Anna Chen's radio feature on Chinese humour - Found in Translation - aired yesterday on BBC Radio 4.
Anna talks to American Chinese comic Joe Wong, British academics Dr Ashley Thorpe and Dr Hwee-San-Tan as well as Beijing comic who is still practising the ancient art of cross-talk (xiangsheng). Cross-talk, word play and punning is very interesting - a kind of triple entendre comedy threat!
In fact when I was learning Mandarin this is one of the things that I found really difficult - ideograms/characters will have more than one meaning and the same phonetic sound can have a totally different meaning when given a very slight tonal difference. Aiya! My brain hurts just thinking about it again. My Mandarin never did get past more than menu items and basics (I am ashamed to admit).

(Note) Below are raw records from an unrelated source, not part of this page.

-- ==== Sys2Proof/Laws/ParallelWalk.lean ====
section
/-! SUPPORT. What a platform access and a turn of a stream can do, said once: every turn answers a next walk, an access
performs one input of one instance, and every other instance stays as it is. -/

namespace Sys2Proof.Machine

@[simp] theorem BusRequest.atBase_addr (base : Nat) (q : BusRequest) : (q.atBase base).addr = base + q.addr := by
  cases q <;> rfl

/-- The instance at `base` sees a request issued at `base` plus an offset as an access at that offset. -/
@[simp] theorem BusRequest.atBase_toInput (base : Nat) (q : BusRequest) :
    (q.atBase base).toInput base = q.toInput 0 := by
  cases q <;> simp [BusRequest.atBase, BusRequest.toInput]

@[simp] theorem readRequest_toInput (r : Reg) : (readRequest r).toInput 0 = .read 32 r.offset := rfl

@[simp] theorem writeRequest_toInput (r : Reg) (v : Word) : (writeRequest r v).toInput 0 = .write 32 r.offset v := rfl

/-- Every access of a block lies in the 64-byte window. -/
theorem WalkJob.blockRequests_addr (job : WalkJob) (b : Nat × Nat) (q : BusRequest) (h : q ∈ job.blockRequests b) :
    q.addr < 64 := by
  have hw : ∀ r v, (writeRequest r v).addr < 64 := fun r v => by
    cases r <;> simp [BusRequest.addr, writeRequest, Reg.offset]
  have hr : ∀ r, (readRequest r).addr < 64 := fun r => by cases r <;> decide
  cases job <;>
    simp only [WalkJob.blockRequests, WalkJob.channelRequests, List.mem_append, List.mem_cons, List.not_mem_nil,
      or_false] at h <;>
    casesm* _ ∨ _ <;> subst_vars <;> first | exact hw _ _ | exact hr _

/-- The address lies in an instance's window exactly when it is one of the 64 from its base. -/
theorem EngineInst.owns_iff (i : EngineInst) (addr : Nat) : i.owns addr = true ↔ i.base ≤ addr ∧ addr < i.base + 64 := by
  simp [EngineInst.owns]

/-- A step always answers a next state. -/
theorem step_next (s : State) : ∃ t, step s = .next t := by
  rcases step_cases s with ⟨-, h⟩ | ⟨i, rest, -, h⟩
  · exact ⟨_, h⟩
  · obtain ⟨t, ht, -⟩ := perform_next i { s with pending := rest }
    exact ⟨t, h.trans ht⟩

/-- With nothing else pending, the access that arrives is the one the next step performs. -/
theorem step_arrive (x : Input) (s : State) (h : s.pending = []) : step (arrive x s) = perform x s := by
  cases s
  subst h
  rfl

/-- A request inside the window of one of several disjoint windows is routed to that instance. -/
theorem routeIn_owner (q : BusRequest) (insts : List EngineInst) (k : Nat) (i : EngineInst)
    (haligned : ∀ a ∈ insts, a.base % 64 = 0) (hdistinct : (insts.map (·.base)).Pairwise (· ≠ ·))
    (hk : insts[k]? = some i) (howns : i.owns q.addr = true) :
    routeIn q insts = some (insts.set k { i with engine := arrive (q.toInput i.base) i.engine }) := by
  induction insts generalizing k with
  | nil => simp at hk
  | cons a rest ih =>
    simp only [List.map_cons, List.pairwise_cons] at hdistinct
    cases k with
    | zero =>
      obtain rfl : a = i := by simpa using hk
      simp [routeIn, howns]
    | succ k =>
      rw [List.getElem?_cons_succ] at hk
      have hmem := List.mem_of_getElem? hk
      have hother : ¬ a.owns q.addr = true := by
        rw [EngineInst.owns_iff] at *
        have ha := haligned a (by simp)
        have hi := haligned i (by simp [hmem])
        have hne := hdistinct.1 i.base (List.mem_map_of_mem hmem)
        omega
      simp [routeIn, hother, ih k (fun b hb => haligned b (by simp [hb])) hdistinct.2 hk]

/-- Changing one instance's engine keeps the platform well-formed. -/
theorem Platform.setEngine_wf (p : Platform) (k : Nat) (i : EngineInst) (e : State) (hk : p.insts[k]? = some i) :
    Platform.wf ⟨p.insts.set k { i with engine := e }⟩ = p.wf := by
  have hbase : (p.insts.set k { i with engine := e }).map (·.base) = p.insts.map (·.base) := by
    obtain ⟨hlt, rfl⟩ := List.getElem?_eq_some_iff.mp hk
    rw [List.map_set, show p.insts[k].base = (p.insts.map (·.base))[k]'(by simpa using hlt) by simp,
      List.set_getElem_self]
  have hall : ∀ l : List EngineInst, l.all (fun i => i.base % 64 == 0) = (l.map (·.base)).all (· % 64 == 0) := by
    intro l; rw [List.all_map]; rfl
  simp only [Platform.wf, hall, hbase]

/-- What an access to an instance with nothing pending does: the instance performs exactly that access, and every other
instance is left as it is. -/
theorem Platform.accessInst_performs (p : Platform) (k : Nat) (i : EngineInst) (q : BusRequest) (e : State)
    (hwf : p.wf = true) (hk : p.insts[k]? = some i) (hidle : i.engine.pending = []) (hq : q.addr < 64)
    (he : perform (q.toInput 0) i.engine = .next e) :
    p.accessInst k q = .next ⟨p.insts.set k { i with engine := e }⟩ := by
  simp only [Platform.wf, Bool.and_eq_true, List.all_eq_true, beq_iff_eq, decide_eq_true_eq] at hwf
  have howns : i.owns (q.atBase i.base).addr = true := by rw [EngineInst.owns_iff, BusRequest.atBase_addr]; omega
  have hlt : k < p.insts.length := (List.getElem?_eq_some_iff.mp hk).1
  have hissue := routeIn_owner (q.atBase i.base) p.insts k i hwf.1 hwf.2 hk howns
  unfold Platform.accessInst Platform.issue
  rw [hk]
  simp only [hissue, Option.map_some, BusRequest.atBase_toInput]
  simp only [Platform.stepInst, List.getElem?_set_self hlt, step_arrive _ _ hidle, he, List.set_set]

/-- A step of an instance always answers a next platform. -/
theorem Platform.stepInst_next (p : Platform) (k : Nat) : ∃ p', p.stepInst k = .next p' := by
  unfold Platform.stepInst
  cases p.insts[k]? with
  | none => exact ⟨p, rfl⟩
  | some i =>
    obtain ⟨e, he⟩ := step_next i.engine
    exact ⟨⟨p.insts.set k { i with engine := e }⟩, by simp [he]⟩

/-- An access through the platform always answers a next platform. -/
theorem Platform.accessInst_next (p : Platform) (k : Nat) (q : BusRequest) : ∃ p', p.accessInst k q = .next p' := by
  unfold Platform.accessInst
  split
  · exact ⟨p, rfl⟩
  · split
    · exact ⟨p, rfl⟩
    · exact Platform.stepInst_next _ k

/-- Everything a turn can do: nothing (no such stream), one access of the stream, or the end of its block. -/
theorem takeTurn_cases (job : WalkJob) (n : Nat) (w : ParallelWalk) :
    (w.streams[n]? = none ∧ takeTurn job n w = .next w) ∨
    (∃ st q rest p, w.streams[n]? = some st ∧ st.todo = q :: rest ∧ w.platform.accessInst st.inst q = .next p ∧
      takeTurn job n w = .next { w with platform := p, streams := w.streams.set n { st with todo := rest } }) ∨
    (∃ st, w.streams[n]? = some st ∧ st.todo = [] ∧ takeTurn job n w = .next (finishBlock job n st w)) := by
  unfold takeTurn
  cases hn : w.streams[n]? with
  | none => exact .inl ⟨rfl, rfl⟩
  | some st =>
    cases ht : st.todo with
    | nil => exact .inr (.inr ⟨st, rfl, ht, by simp [ht]⟩)
    | cons q rest =>
      obtain ⟨p, hp⟩ := w.platform.accessInst_next st.inst q
      exact .inr (.inl ⟨st, q, rest, p, rfl, ht, hp, by simp [ht, hp, andThen]⟩)

/-- A turn always answers a next walk. -/
theorem takeTurn_next (job : WalkJob) (n : Nat) (w : ParallelWalk) : ∃ w', takeTurn job n w = .next w' := by
  rcases takeTurn_cases job n w with ⟨-, h⟩ | ⟨_, _, _, _, -, -, -, h⟩ | ⟨_, -, -, h⟩ <;> exact ⟨_, h⟩

/-- Every schedule runs to its end. -/
theorem takeTurns_next (job : WalkJob) (schedule : List Nat) (w : ParallelWalk) :
    ∃ w', takeTurns job schedule w = .next w' := by
  induction schedule generalizing w with
  | nil => exact ⟨w, rfl⟩
  | cons n ns ih =>
    obtain ⟨w1, h1⟩ := takeTurn_next job n w
    obtain ⟨w2, h2⟩ := ih w1
    exact ⟨w2, by simp [takeTurns, andThen, h1, h2]⟩

/-- One schedule after another is the two joined. -/
theorem takeTurns_append (job : WalkJob) (s₁ s₂ : List Nat) (w : ParallelWalk) :
    takeTurns job (s₁ ++ s₂) w = andThen (takeTurns job s₁ w) (takeTurns job s₂) := by
  induction s₁ generalizing w with
  | nil => rfl
  | cons n ns ih =>
    obtain ⟨w1, h1⟩ := takeTurn_next job n w
    simp [takeTurns, andThen, h1, ih]

end Sys2Proof.Machine
end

When I think of 'Chinese humour' I think more of Cantonese Hong Kong humour and the slap stick comedy found in movies such as Aces Go Places. I also think of Stephen Chow and all of his great comedy films (God of Cookery is my personal favourite)and the Cantonese mo lei tau humour he employs. I had presumed this all stemmed from the theatre and Cantonese opera traditions (which in some ways are comparable to British music hall or American vaudeville satire and entendre).
Mainland Chinese comedy is a bit of an unknown territory and the programme does explore this a little. It seems that the oral tradition of theatre and storytelling were also important. Politics and the Cultural Revolution have meant that comedy in mainland China has not developed in the same way as in Hong Kong. The feature suggests that perhaps because of censorship the traditional method of cross-talk is being favoured to allow comics to joke freely and satirise politics today.
With regards to Chinese mainland cinema I really need to see When the Bullets Fly which is apparently full of cross-talk. I was also intrigued by Red Light Revolution - China's first and only sex shop comedy - which was shown at the Terracotta Film Festival earlier this year. Good news for all who missed it: those lovely people at Terracotta will be distributing it soon in the UK. Watch this space.
If you missed Anna's progamme do tune in via iplayer:
It will definitely get you thinking - and also has a nice little interview with British Chinese Elvis impersonator Paul Hyu.
Anna herself tried her hand at stand up comedy:
All in all an interesting feature which given it's brief time slot of 30mins goes some way to busting a few stereotypes and spring boarding the listener to explore the topic. I wish Radio 4 would use BBC 7 to allow for an extended version of features such as this which could go into more depth.